Петр не дождался нового письма от Прасковьи. 1884 год подходил к концу. Петр чувствовал, что стареет. В бороде засеребрились белые волоски, седина чуть проступила и на висках.
Второе письмо Прасковье давно написано и отправлено. Теперь каждый день можно ждать от нее ответа.
Когда опять в поурочный час в камере появился надзиратель и назвал фамилию Алексеева, Петр вскочил, не сомневаясь, что сейчас получит письмо.
Но письма никакого не было. Надзиратель повел Петра в канцелярию тюрьмы, и там Петру было объявлено, что по всемилостивейшему высочайшему повелению Алексеев Петр Алексеевич освобождается от пребывания на каторге и высылается на поселение в отдаленные места Якутского округа.

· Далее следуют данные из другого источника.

/-- `PTP_DELAY_RESP`: the answer to one of the last four Delay_Req completes the mean path delay; `received` is its
receiveTimestamp in nanoseconds of the PTP epoch. -/
def Chip.ptpDelayResp (c : Chip) (p : Nat) (g : PtpMsg) (received corr : Int) : Chip :=
  if !c.ptpListens p then c
  else if !g.good then c.ptpErr p
  else match c.ptpMaster p, (c.ptp p).delayReqs.find? (fun q => q.1 == g.seq) with
    | some m, some (_, t3) =>
      if !m.sent g ∨ (c.ptp p).lastSync.isNone then c
      else
        let x := c.ptp p
        let t4 := c.ptpCivil p m received - corrUnits corr
        let d := divFree 436 ((x.t2 - x.t1) + (t4 - t3)) 2
        let later := (x.delayReqs.takeWhile (fun q => q.1 != g.seq)).length
        let c := c.setPtp p { x with pathDelay := some d, delayLog := g.logInterval, unanswered := later,
                                     delayReqs := x.delayReqs.filter (fun q => q.1 != g.seq) }
        let c := c.incSat PTP_STATUS p PTP_STATUS.DELAY_CNT PTP_STATUS.SAT 1
        let c := c.upd PTP_STATUS p [(PTP_STATUS.PATH_DELAY_NS, (divFree 446 d 64 % 2 ^ 32).toNat)]
        c.ptpOffset p
    | _, _ => c

/-! ## PPS (R438) -/

/-- `PPS_EDGE`: a rising edge marks a whole civil second. `fine` counts 4 ns periods since the last RTC increment and is used
while PLL-B runs; the distance from the edge before is measured on the RTC. -/
def Chip.ppsEdge (c : Chip) (fine : Nat) : Chip :=
  if !c.timeRuns ∨ ¬ (c.getF TIME_REF_CFG 0 TIME_REF_CFG.REF_EN).testBit 2 then c
  else
    let fine := if c.getB SUPPLY_STATUS 0 SUPPLY_STATUS.PLLB_LOCK then fine else 0
    let t : Int := c.now * tickUnits + 256 * fine
    let tol : Int := c.getF TIME_REF_CFG 0 TIME_REF_CFG.PPS_TOL_US * 64000
    let good := c.time.ppsLast.isSome && decide ((t - c.time.ppsRtc - secUnits).natAbs ≤ tol)
    let civil := c.civilFine fine
    let eps := (Int.fdiv (civil + secUnits / 2) secUnits) * secUnits - civil
    let c := { c with time.ppsLast := some c.up, time.ppsRtc := t, time.ppsGood := good, time.ppsEps := some eps }
    c.showRefs.drive 2

/-! ## Steps, slews and the servo (R431, R538) -/

/-- The calendar's end passes for civil or local time: `CAL_RANGE`, raised once (R429). -/
def Chip.judgeCalRange (c : Chip) : Chip :=
  if c.getB TIME_STATUS 0 TIME_STATUS.CAL_RANGE ∨ (Int.fdiv c.civil 32768 ≤ calendarEnd ∧ Int.fdiv c.localTime 32768 ≤ calendarEnd) then c
  else (c.upd TIME_STATUS 0 [(TIME_STATUS.CAL_RANGE, 1)]).raise 0x0C06 2 0 [] audTime

/-- `RTC_FORWARD_STEP`: the reference's next whole second has come, within the ticks the crystal resolves; the seconds field takes
that civil second and the prescaler 0. -/
def Chip.rtcForwardStep (c : Chip) : Chip :=
  match c.time.stepAt with
  | some (_, rest) =>
    let t := c.civil * tickUnits + rest
    if !c.timeRuns ∨ 2 * tickUnits ≤ t % secUnits then c
    else (c.forwardStep (Int.fdiv t secUnits).toNat).judgeCalRange.judgeTrust
  | none => c

/-- `SERVO_PHASE_EXPIRY`: `SERVO_TC_S` without a further error return the servo rate to f; a slew holds it (R538). -/
def Chip.servoPhaseExpiry (c : Chip) : Chip :=
  match c.time.epsAt with
  | some t =>
    if c.timeRuns ∧ ¬ c.getB TIME_STATUS 0 TIME_STATUS.SLEWING ∧ c.passedS t (c.getF TIME_REF_CFG 0 TIME_REF_CFG.SERVO_TC_S) then
      let c := c.spanEnds
      Chip.showRate { c with time.servo := c.time.freq }
    else c
  | none => c

/-- `SLEW_END`: what is left of the error has come down to 1 ms; the slew rate returns to 0 and the servo takes the errors again. -/
def Chip.slewEnd (c : Chip) : Chip :=
  if c.timeRuns ∧ c.getB TIME_STATUS 0 TIME_STATUS.SLEWING ∧ c.time.slewLeft.natAbs ≤ 64000000 then c.stopSlew.judgeRetire else c

/-! ## Local time (R428, R430) -/

/-- `DAYLIGHT_CHANGE`: a loaded instant has come; the Keeper then loads the next two. -/
def Chip.daylightChange (c : Chip) : Chip :=
  match c.time.dst with
  | (t, on) :: l =>
    if c.timeRuns ∧ t ≤ c.now then
      (c.localJump (fun c => Chip.upd { c with time.dst := l } TIME_STATUS 0 [(TIME_STATUS.DST, if on then 1 else 0)])).loadDst.judgeCalRange
    else c
  | [] => c

/-- The presence profile takes the share of the ended quarter-hour for every zone that had a tick in it (R212). -/
def Chip.profileQuarter (c : Chip) (endsAt : Int) : Chip :=
  let d := dateOf (calSeconds (endsAt - 1))
  let k := 96 * d.wday + 4 * d.hour + d.minute / 15
  c.eachOf (c.zones.zone.map Prod.fst) (fun c z =>
    let x := c.zrt z
    if x.lqVal = 0 then c
    else
      let old := c.getF PRESENCE_PROFILE z (PRESENCE_PROFILE.ENTRY k)
      let new : Int := if old = 0xFF then divFree 212 (200 * x.lqOcc) x.lqVal
        else divRound (3 * old * x.lqVal + 200 * x.lqOcc) (4 * x.lqVal)
      c.upd PRESENCE_PROFILE z [(PRESENCE_PROFILE.ENTRY k, new.toNat),
        (PRESENCE_PROFILE.LEARNT, c.getF PRESENCE_PROFILE z PRESENCE_PROFILE.LEARNT + (if old = 0xFF then 1 else 0))])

Он пропустил мимо ушей и «отдаленные места», и «Якутский округ». Дошло до него только то, что жить будет на воле. Он волен! Волен! Даже дух у него перехватило от счастья. Он волен, бежать с места высылки ничего не стоит! Даже если это на самом краю света, и оттуда он удерет! Уж теперь-то удерет он наверняка!
Петр вернулся в камеру и сообщил новость товарищам.
— Вот что. Мне нужны деньги. Из Якутии я удеру!
У каторжан была и своя общественная касса для подобных случаев, и свой староста. Постановили выдать Петру на бегство деньги.
Написал Прасковье, что едет в Якутию.
Путь в Якутию длинный. Сначала его повезли в Иркутск. В Иркутске он сел за новое письмо.
Успел написать, что уже в пути — едет к месту ссылки. Адрес свой сообщит, как приедет.
Привезли Алексеева в Баягонтайский улус. Действительно, на краю света!
Алексеев был сдан местному начальству под расписку; хоть то хорошо, что отныне можно передвигаться без конвоиров. Да куда тут передвигаться!
Место, куда выслали поначалу, называлось Сасьянский наслег — селение Баягонтайского улуса в трехстах верстах к северо-востоку от Якутска. На географических картах Якутии названий этих наслегов разыскать невозможно. Не значатся.
В Сасьянском наслеге еще раньше, чем Петр, поселились бывшие политические каторжане — два брата Щепанские и Сиряков. Петр стал жить временно в юрте у Сирякова, пока обзаведется собственной юртой, своим хозяйством.
В административном центре улуса Алексееву сообщили, что по закону он имеет право взять себе до пятнадцати десятин земли, обрабатывать ее и «богатеть» на ней… если сумеет. Жил у Сирякова два года и два года без устали хлопотал, чтобы наделили его землей.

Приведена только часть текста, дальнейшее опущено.